Portal Po prostu marksizm.pl jest kontynuacją portalu Dyktatura Proletariatu.info, tworzoną przez tych samych autorów, wcześniej należących do Grupy Samorządności Robotniczej. Jak widać, nasze zainteresowania, kierunki dociekań, nadzieje na główne linie rozwojowe współczesnego społeczeństwa, nie zmieniły się od ponad 30 lat. Zmieniały się szyldy, ale nie treść.

Dlatego też nie musimy zmieniać naszej autoprezentacji z 2012 r., z niejaką nostalgią spoglądając tylko na spłowiałe nadzieje ówczesnej lewicy wyrażające się w oczekiwaniu „państwa socjalnego” automatycznie załatwionego przez akcesję do Europy dobrobytu. Zamiast tego zobaczyliśmy demontaż „Europy socjalnej”, a „państwo dobrobytu” stało się parodią w ustach zbankrutowanych przeciwników owej Europy. Tak jak lewica ewoluowała w kierunku liberalizmu ekonomicznego w nadziei na utrzymanie „dobrobytu” wynikającego z racjonalnie uzasadnionego postulatu podzielenia się kapitalistów z resztą społeczeństwa, tak prawica konserwatywna ewoluowała w kierunku nacjonalizmu i populizmu w rozpaczliwym poszukiwaniu usprawiedliwienia na fakt, że zwycięstwo nad „komunizmem” okazało się tak bardzo gorzkie.

Nowy portal daje nam szansę na podkreślenie trwałości naszej linii, z czego chętnie korzystamy.

Ewa Balcerek i Włodek Bratkowski

18 marca 2020 r.

 

Czemu Dyktatura Proletariatu?

Dyktatura proletariatu albo barbarzyństwo!

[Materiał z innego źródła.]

-- ==== Sys2Proof/Machine/TileMove.lean ====
section
/-! DEFINITION. Transfers between memory and tile SRAM (R161, R168, R169, R175, R541) and the SEAM command (R182 to
R203). -/

namespace Sys2Proof.Machine

/-! XFER -/

/-- The effective VADDR of an XFER: the stride of slot 1 acts on it (R164). -/
def Inst.vaddr (i : Inst) : Int := i.e.fld 0x20 0 57 + slotAdd i.frames 1

/-- What XFER of a direction does (R161, R168): a region in a bank on its way to ON holds it, as any command (R176; log entry
98). Each tile's XFERs alternate between the two engines of its sector (log entry 98). -/
def State.xferPlan (s : State) (site q : Nat) (out : Bool) (j : TileJob) (i : Inst) : Plan :=
  let n := i.e.fld 0x28 0 22
  let va := i.vaddr
  let spans := oneAt (i.slot 0) n
  let field := !i.e.clearBut [(0x10, 0, 22), (0x20, 0, 57), (0x28, 0, 23)] || n == 0 || n % 64 != 0 || sramSize < n
  let domain := va < 0 || 2 ^ 57 < va + n || !s.hMapped j.holder va.toNat n
  let eng := if j.holder < 64 then site / 17 * 2 + (s.tile site).xferTurn else 16 + (j.holder - 64)
  { code := s.sramChecks site j i field (i.slot 0 % 64 != 0 || va % 64 != 0) false spans [(0x18, domain)]
    hold := s.bankHold site spans
    run := none
    effect := fun t =>
      let (p, t) := t.offer (if j.holder < 64 then 1 else 0) (meshStop site)
      let x := t.tile site
      let r : XferRec := ⟨q, i.e.index, i.e.tag, out, (i.slot 0).toNat, va.toNat, n, eng, j.gen, p, i.e.signal⟩
      t.setTile site { x with
        xfers := x.xfers ++ [r], xferTurn := if j.holder < 64 then 1 - x.xferTurn else x.xferTurn } }

/-- An XFER of either direction (R161, R168): handed over the mesh to a DMA engine of the sector in turn, or to the
claiming cluster's. -/
def State.xfer (s : State) (site q cyc : Nat) (out : Bool) : State :=
  s.issue site q cyc (fun e => e.opcode == 0x0A && (e.fld 0x28 22 1 == 1) == out) fun s q j i =>
    some (s.xferPlan site q out j i)

/-- XFER with DIR = 0. -/
def execXferToSram (site q cyc : Nat) (s : State) : Ans := onUnit (s.tileOn site && q < 4) (s.xfer site q cyc false)

/-- XFER with DIR = 1. -/
def execXferToMemory (site q cyc : Nat) (s : State) : Ans := onUnit (s.tileOn site && q < 4) (s.xfer site q cyc true)

/-- The transfer of queue `q` with this index that was issued first and reached its engine (R34), or that a failure of this
very cycle has cancelled (R181). -/
def State.xferOf (s : State) (site q index cyc : Nat) : Option (XferRec × Bool) :=
  let mine := fun (r : XferRec) => r.queue == q && r.index == index && r.route.isSome
  match (s.tile site).xfers.find? mine with
  | some r => some (r, false)
  | none => (s.failing site cyc).bind fun f => (f.xfers.find? mine).map fun r => (r, true)

/-- A transfer leaves the tile, unless a failure has taken it already; a bank move deferred for it starts its count
(R176). -/
def State.leaveXfer (s : State) (site cyc : Nat) (r : XferRec) (gone : Bool) : State :=
  if gone then s
  else
    let x := s.tile site
    (s.setTile site { x with
      xfers := x.xfers.erase r,
      bankMoves := x.bankMoves.map fun m =>
        if Span.touches ⟨r.sram, r.len⟩ m.bank then { m with since := max m.since cyc } else m }).landPackets r.route

/-- Bytes moved by an inference DMA engine (R292). -/
def State.dmaBytes (s : State) (eng n : Nat) : State :=
  if 16 ≤ eng then s
  else if eng % 2 = 0 then s.bump (R.HUB_DMA0_BYTES_BYTES (eng / 2)) n else s.bump (R.HUB_DMA1_BYTES_BYTES (eng / 2)) n

/-- The data of a transfer moved (R168). -/
def State.moveXfer (s : State) (site h : Nat) (r : XferRec) : State :=
  let t := s.dmaBytes r.engine r.len
  if r.toMemory then t.hStore h r.vaddr (t.bytes (tileKey site r.sram) r.len)
  else (t.setBytes (tileKey site r.sram) (t.hBytes h r.vaddr r.len)).iff (h < 64) (·.touch h r.vaddr r.len)

/-- Words that the reads of a transfer had corrected: of tile SRAM for DIR = 1 (R175), else symbols of the vault that serves
its first byte (R264). -/
def State.xferCorr (s : State) (site h : Nat) (r : XferRec) (corr : Nat) : State :=
  if r.toMemory then s.sat (R.TILE_SRAM_ECC_CORR_COUNT site) corr
  else
    match s.vaultPlace h r.vaddr with
    | some p => s.sat (R.VAULT_ECC_CORR_COUNT p.1) corr
    | none => s

/-- XFER_ARRIVAL: the last byte lands or every write is acknowledged; the signal fires. A completion with an old
generation is discarded (R541); a read that meets an uncorrectable codeword does not arrive (R265). `corr` counts what its
reads had corrected. -/
def execXferArrival (site q index cyc : Nat) (s : State) (corr : Nat := 0) : Ans :=
  onUnit (s.tileOn site && q < 4) <|
    match s.xferOf site q index cyc, (s.tile site).job with
    | some (r, gone), some j =>
      if j.holder < 64 && s.gen j.holder ≠ r.gen then (s.leaveXfer site cyc r gone).staleDrop j.holder
      else if !r.toMemory && (s.hFirstBad j.holder r.vaddr r.len).isSome then s
      else
        let t := ((s.xferCorr site j.holder r corr).moveXfer site j.holder r).leaveXfer site cyc r gone
        (t.signal site cyc r.sig).checkStop site q
    | _, _ => s

/-- XFER_FAULT_REPORT: a DMA engine reports XFER_FAULT (a translation, memory or fabric failure), or where `sram` is
set an uncorrectable word read from tile SRAM at `addr`; the job fails with that code (R175, R179, R180). `fab` is the
fabric code behind the failure, 0 if none, kept in FAB_LAST_FAULT (R506); `corr` counts what its reads had corrected. -/
def execXferFaultReport (site q index cyc : Nat) (sram : Bool) (addr fab : Nat) (s : State) (corr : Nat := 0) : Ans :=
  onUnit (s.tileOn site && q < 4) <|
    match s.xferOf site q index cyc, (s.tile site).job with
    | some (r, gone), some j =>
      if j.holder < 64 && s.gen j.holder ≠ r.gen then (s.leaveXfer site cyc r gone).staleDrop j.holder
      else
        let sram := sram && r.toMemory
        let t := s.xferCorr site j.holder r corr
        let t := if sram then t.sramUncorr site addr else
          match t.hFirstBad j.holder r.vaddr r.len with
          | some (v, cw, m) => if r.toMemory then t else t.vaultBad v cw m
          | none => t
        let t := if fab = 0 || sram then t else t.wr R.FAB_LAST_FAULT_CODE fab
        let t := if gone then t
          else (t.leaveXfer site cyc r false).cancelXfer site { r with route := none }
        t.failCmd site q cyc (if sram then 0x1A else 0x19) r.tag index
    | _, _ => s

/-! SEAM -/

/-- The decoded body of a SEAM instance (R193). -/
structure SeamOp where
  vec : Int
  out : Int
  wscale : Int
  wbase : Int
  n : Nat
  k : Nat
  b : Nat
  fw : Nat
  fv : Nat
  sel : Nat
  wax : Bool
  vax : Bool
  fo : Nat
  srefW : Nat
  srefV : Nat
  vs : Nat
  os : Nat
  vscale : Nat
  wchunks : Nat
deriving DecidableEq, Repr

/-- Reads the body of R193; the stride of slot 3 acts on WBASE. -/
def Inst.seam (i : Inst) : SeamOp where
  vec := i.slot 0
  out := i.slot 1
  wscale := i.slot 2
  wbase := i.e.fld 0x20 0 57 + slotAdd i.frames 3
  n := i.e.fld 0x28 0 16 + 1
  k := i.e.fld 0x28 16 15 + 1
  b := i.e.fld 0x2C 0 3 + 1
  fw := i.e.fld 0x2C 4 4
  fv := i.e.fld 0x2C 8 4
  sel := i.e.fld 0x2C 12 2
  wax := i.e.fld 0x2C 14 1 == 1
  vax := i.e.fld 0x2C 15 1 == 1
  fo := i.e.fld 0x2C 16 4
  srefW := i.e.fld 0x30 0 8
  srefV := i.e.fld 0x30 8 8
  vs := i.e.fld 0x30 16 16
  os := i.e.fld 0x34 0 16
  vscale := i.e.fld 0x38 0 22
  wchunks := i.e.fld 0x3C 0 16

/-- Elements of a channel in one 2 KiB block (R190). -/
def SeamOp.perBlock (o : SeamOp) : Nat := if fmtBits o.fw = 4 then 128 else 64
/-- C of R190. -/
def SeamOp.chunks (o : SeamOp) : Nat := (o.k + o.perBlock - 1) / o.perBlock
/-- G of R190. -/
def SeamOp.groups (o : SeamOp) : Nat := (o.n + 31) / 32
/-- C_s of R190. -/
def SeamOp.stored (o : SeamOp) : Nat := if o.wchunks = 0 then o.chunks else o.wchunks
/-- The virtual address of block (g, c). -/
def SeamOp.block (o : SeamOp) (g c : Nat) : Nat := o.wbase.toNat + 2048 * (g * o.stored + c)
/-- Bytes of the weight region (R191). -/
def SeamOp.region (o : SeamOp) : Nat := 2048 * ((o.groups - 1) * o.stored + o.chunks)
/-- Bytes of a packed vector. -/
def SeamOp.vecBytes (o : SeamOp) : Nat := rowBytes o.fv o.k
/-- The vectors. -/
def SeamOp.vecs (o : SeamOp) : List Span := rowsAt o.vec o.b (32 * o.vs) o.vecBytes
/-- The result rows. -/
def SeamOp.outs (o : SeamOp) : List Span := rowsAt o.out o.b (32 * o.os) (rowBytes o.fo o.n)
/-- The scale bytes read (R187). -/
def SeamOp.scales (o : SeamOp) : List Span :=
  (if o.wax then oneAt o.wscale o.n else []) ++ (if o.vax then oneAt (o.vscale : Int) o.b else [])
/-- Format class of the expansion (R187). -/
def SeamOp.cls (o : SeamOp) : Nat := classOf o.fw o.fv

/-- Scale of channel n, and of vector b. -/
def State.seamScales (s : State) (site : Nat) (o : SeamOp) (n b : Nat) : Int × Int :=
  (if o.wax then (s.byte (tileKey site (o.wscale.toNat + n))).toInt else signedOf 8 o.srefW,
   if o.vax then (s.byte (tileKey site (o.vscale + b))).toInt else signedOf 8 o.srefV)

/-- Weight (n, k) as a code (R190). -/
def State.seamWeight (s : State) (x : Nat) (o : SeamOp) (n k : Nat) : Nat :=
  let per := o.perBlock / 8
  let kk := k % o.perBlock
  let a := o.block (n / 32) (k / o.perBlock) + 256 * (kk / per) + 8 * (n % 32)
  packedAt o.fw (fun i => s.vbyte x (a + i)) (kk % per)

/-- Output n of vector b: the bits of the equivalent fresh MATMUL (R188). -/
def State.seamOut (s : State) (site x : Nat) (o : SeamOp) (b n : Nat) : Nat :=
  let (sw, sv) := s.seamScales site o n b
  reduceK chunkSum (fun k =>
    (expand o.cls o.fv (s.elem site (o.vec.toNat + 32 * o.vs * b) o.fv k) (sv - signedOf 8 o.srefV)).mul
      (expand o.cls o.fw (s.seamWeight x o n k) (sw - signedOf 8 o.srefW)))
    o.k (kChunk o.cls) true 0 (signedOf 8 o.srefW + signedOf 8 o.srefV)

/-- Some scale byte that the command reads lies outside its window (R97, R187). -/
def State.seamRange (s : State) (site : Nat) (o : SeamOp) : Bool :=
  let out := fun (f : Nat) (d : Int) => let w := offsetWindow o.cls f; d < w.1 || w.2 < d
  ((List.range o.n).any fun n => out o.fw ((s.seamScales site o n 0).1 - signedOf 8 o.srefW)) ||
  (List.range o.b).any fun b => out o.fv ((s.seamScales site o 0 b).2 - signedOf 8 o.srefV)

/-- The slabs of the region are not all homed in vault `v` (R191): RESIDENT or in transit out of it. -/
def State.seamAway (s : State) (x v : Nat) (o : SeamOp) : Bool :=
  (slabsOf o.wbase.toNat o.region).any fun k =>
    let h := s.home x k
    h.t3 || h.home != v || !(h.state == .resident || h.state == .transit)

/-- The checks of a SEAM in order of code. -/
def State.seamCode (s : State) (site : Nat) (j : TileJob) (i : Inst) : Option Nat :=
  let o := i.seam
  let field := !i.e.clearBut [(0x10, 0, 22), (0x14, 0, 22), (0x18, 0, 22), (0x20, 0, 57), (0x28, 0, 31), (0x2C, 0, 3),
      (0x2C, 4, 16), (0x30, 0, 32), (0x34, 0, 16), (0x38, 0, 22), (0x3C, 0, 16)]
    || o.sel == 3 || (!o.wax && i.e.slot 2 != 0) || (!o.vax && o.vscale != 0)
  let domain := 64 ≤ j.holder || o.wbase < 0 || 2 ^ 57 < o.wbase + o.region || !s.mapped j.holder o.wbase.toNat o.region
  let shape := 131072 < o.b * o.vecBytes || 32 * o.vs < o.vecBytes || 32 * o.os < rowBytes o.fo o.n
    || (o.wchunks != 0 && o.wchunks < o.chunks)
  let v := s.seamVault site o.sel
  s.sramChecks site j i field (o.vec % 64 != 0 || o.out % 64 != 0 || o.wbase % 2048 != 0)
    (meets o.outs (o.vecs ++ o.scales)) (o.vecs ++ o.outs ++ o.scales)
    [(0x18, domain), (0x20, 4 < o.fw || 4 < o.fv || !(o.fo == 5 || o.fo == 6)), (0x22, s.seamRange site o),
     (0x40, shape), (0x41, v == 0), (0x42, s.seamAway j.holder (v - 1) o), (0x60, j.compat)]

/-- The first codeword of the region, group by group, that cannot be corrected (R202): its group, its number in the group,
and the codeword (vault, number, byte mask). -/
def State.seamBad (s : State) (x : Nat) (o : SeamOp) : Option (Nat × Nat × Nat × Nat × Nat) :=
  (List.range o.groups).findSome? fun g => (List.range (64 * o.chunks)).findSome? fun i =>
    (s.firstBad x (o.block g 0 + 32 * i) 32).map fun e => (g, i, e)

/-- Port cycles of one transfer (R196, R197): two for 4-bit weights with 8-bit vectors above B = 4, and for any while
R286 throttles the port. -/
def State.portCycles (s : State) (v : Nat) (o : SeamOp) : Nat :=
  if 2 ≤ s.rd (R.HUB_THERM_STATE_LEVEL (sectorOfVault v)) || (fmtBits o.fw == 4 && fmtBits o.fv == 8 && 5 ≤ o.b) then 2 else 1

/-- ACLK cycles per port cycle, as a fraction: 2.4 GHz to 1.2 GT/s, or in Stream mode 2.0 GHz to 1.6 GT/s (R197, R200). -/
def State.portRatio (s : State) (v : Nat) : Nat × Nat := if s.rd (R.VAULT_PORT_MODE_RATE v) = 1 then (5, 4) else (2, 1)

/-- The engine's work for a SEAM of `total` transfers (R190, R197). -/
def State.seamWork (s : State) (v yields total : Nat) (bad : Option (Nat × Nat × Nat)) (o : SeamOp) : SeamWork :=
  let bytes := o.b * o.vecBytes + (o.scales.map (·.len)).sum
  let path := if o.sel = 0 then 128 else 64
  let r := s.portRatio v
  { vault := v, perGroup := 8 * o.chunks, total := total
    lead := (bytes + path - 1) / path + 4 + (24 * r.1 + r.2 - 1) / r.2
    num := r.1 * s.portCycles v o, den := r.2, n := o.n, k := o.k, b := o.b, step := o.perBlock / 8, yields := yields
    bad := bad }

/-- The results of one group of 32 channels, a row per vector (R189). -/
def State.seamGroup (s : State) (site x : Nat) (o : SeamOp) (g : Nat) : List Put :=
  (List.range o.b).map fun b =>
    ⟨o.out.toNat + 32 * o.os * b + 32 * g * (fmtBits o.fo / 8),
      packCodes o.fo ((List.range (min 32 (o.n - 32 * g))).map fun c => fromF32 o.fo (s.seamOut site x o b (32 * g + c)))⟩

/-- What SEAM does (R184 to R203). It completes once its last group is written, or at the codeword that ends it. -/
def State.seamPlan (s : State) (site q cyc : Nat) (yields : Nat) (sampled : Bool) (j : TileJob) (i : Inst) : Plan :=
  let o := i.seam
  let x := j.holder
  let v := s.seamVault site o.sel - 1
  let bad := s.seamBad x o
  let groups := match bad with | some (g, _) => g | none => o.groups
  let total := match bad with | some (g, k, _) => 8 * o.chunks * g + k / 8 + 1 | none => 8 * o.chunks * o.groups
  let w := s.seamWork v yields total (bad.map fun e => e.2.2) o
  let tail := if bad.isSome then 0
    else (6 * w.num + w.den - 1) / w.den + (if o.fo = 6 then o.b else (o.b + 1) / 2)
  let slabs := (slabsOf o.wbase.toNat o.region).map fun k => (x, k)
  { code := s.seamCode site j i
    hold := s.bankHold site (o.vecs ++ o.outs ++ o.scales) || 2 ≤ (s.vault v).held.length
      || s.rd (R.VAULT_SEAM_STATUS_DRIVER_VALID v) == 0 || s.rd (R.VAULT_SEAM_STATUS_DRIVER v) != site
    run := some { i.onUnit q cyc .seam (w.cycles total + tail) (o.vecs ++ o.scales)
        ((List.range groups).map fun g => s.seamGroup site x o g) with
      seam := some w, pins := slabs, code := if bad.isSome then 0x43 else 0 }
    effect := fun t =>
      let u := t.touch x o.wbase.toNat o.region
      let u := { u with mm := { u.mm with pins := u.mm.pins ++ slabs } }
      let u := u.setVault v { u.vault v with held := (u.vault v).held ++ [site] }
      let n := (u.vault v).held.length
      let u := u.wrs [(R.VAULT_SEAM_STATUS_QUEUED v, n), (R.VAULT_SEAM_STATUS_STATE v,
        if n = 1 then 2 else u.rd (R.VAULT_SEAM_STATUS_STATE v))]
      u.iff (sampled && bad.isNone) fun u => u.capture site i.e true j.compat
        (t.spanBytes site (o.vecs ++ o.scales) ++ (List.range o.groups).flatMap fun g =>
          t.vbytes x (o.block g 0) (2048 * o.chunks))
        ((List.range o.b).flatMap fun b => (List.range o.n).map fun c => t.seamOut site x o b c) }

/-- SEAM: held until its engine has a free buffer and takes commands from this tile (R186, R195); y_b = W × x_b. `yields`
are the port cycles its stream gives to other requesters (R199), `sampled` that the Assay unit selects it. -/
def execSeam (site q cyc yields : Nat) (sampled : Bool) (s : State) : Ans :=
  onUnit (s.tileOn site && q < 4) <|
    s.issue site q cyc (fun e => e.opcode == 0x0B) fun s q j i =>
      some (s.seamPlan site q cyc yields sampled j i)

end Sys2Proof.Machine
end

Można by zadać pytanie o powody wybicia hasła „dyktatury proletariatu” na sztandar portalu w czasach, gdy „społeczeństwo obywatelskie” i „układ partnerski” w ramach Wspólnej Europy wydają się na wyciągnięcie ręki, a rola „młodszego brata” w hierarchicznej strukturze korzyści płynących z kapitalistycznego podporządkowania świata nie do pogardzenia; gdy recepty na braki formalnej demokracji upatruje się powszechnie w szerokiej, „jeszcze szerszej” lub wręcz bezpośredniej demokracji.

Powód jest, naszym zdaniem, zasadniczy – schyłkowy okres kapitalizmu nie stwarza żadnej innej konstruktywnej perspektywy. Trudno nie zgodzić się z pragmatykiem, Karolem Modzelewskim, że przy głębokiej destabilizacji, w sytuacji katastrofy społeczno-gospodarczej, gdy nie ma mowy o jakiejkolwiek demokracji i przestrzeganiu praw człowieka, gdy naprzemienne próby powrotu do demokracji i mało skuteczne, lecz brutalne dyktatury są jakże realną perspektywą dla wszystkich krajów postkomunistycznych, leczenie i recepta muszą być adekwatne do choroby (patrz: K. Modzelewski, „Wobec historycznego wyzwania”, „Przegląd Społeczny” nr 1/1992, ss. 2-4).

O tym, że mamy do czynienia z pogłębiającą się destabilizacją na tle katastrofy społeczno-gospodarczej, przekonują nas nie tylko uczone autorytety i co światlejsze umysły, ale przede wszystkim stopień napięcia konfliktów społecznych i z trudem powstrzymywany stan wrzenia nastrojów załóg robotniczych wyrażający się w gotowości do podjęcia strajku generalnego, a także coraz bardziej realne zagrożenie wojenną pożogą.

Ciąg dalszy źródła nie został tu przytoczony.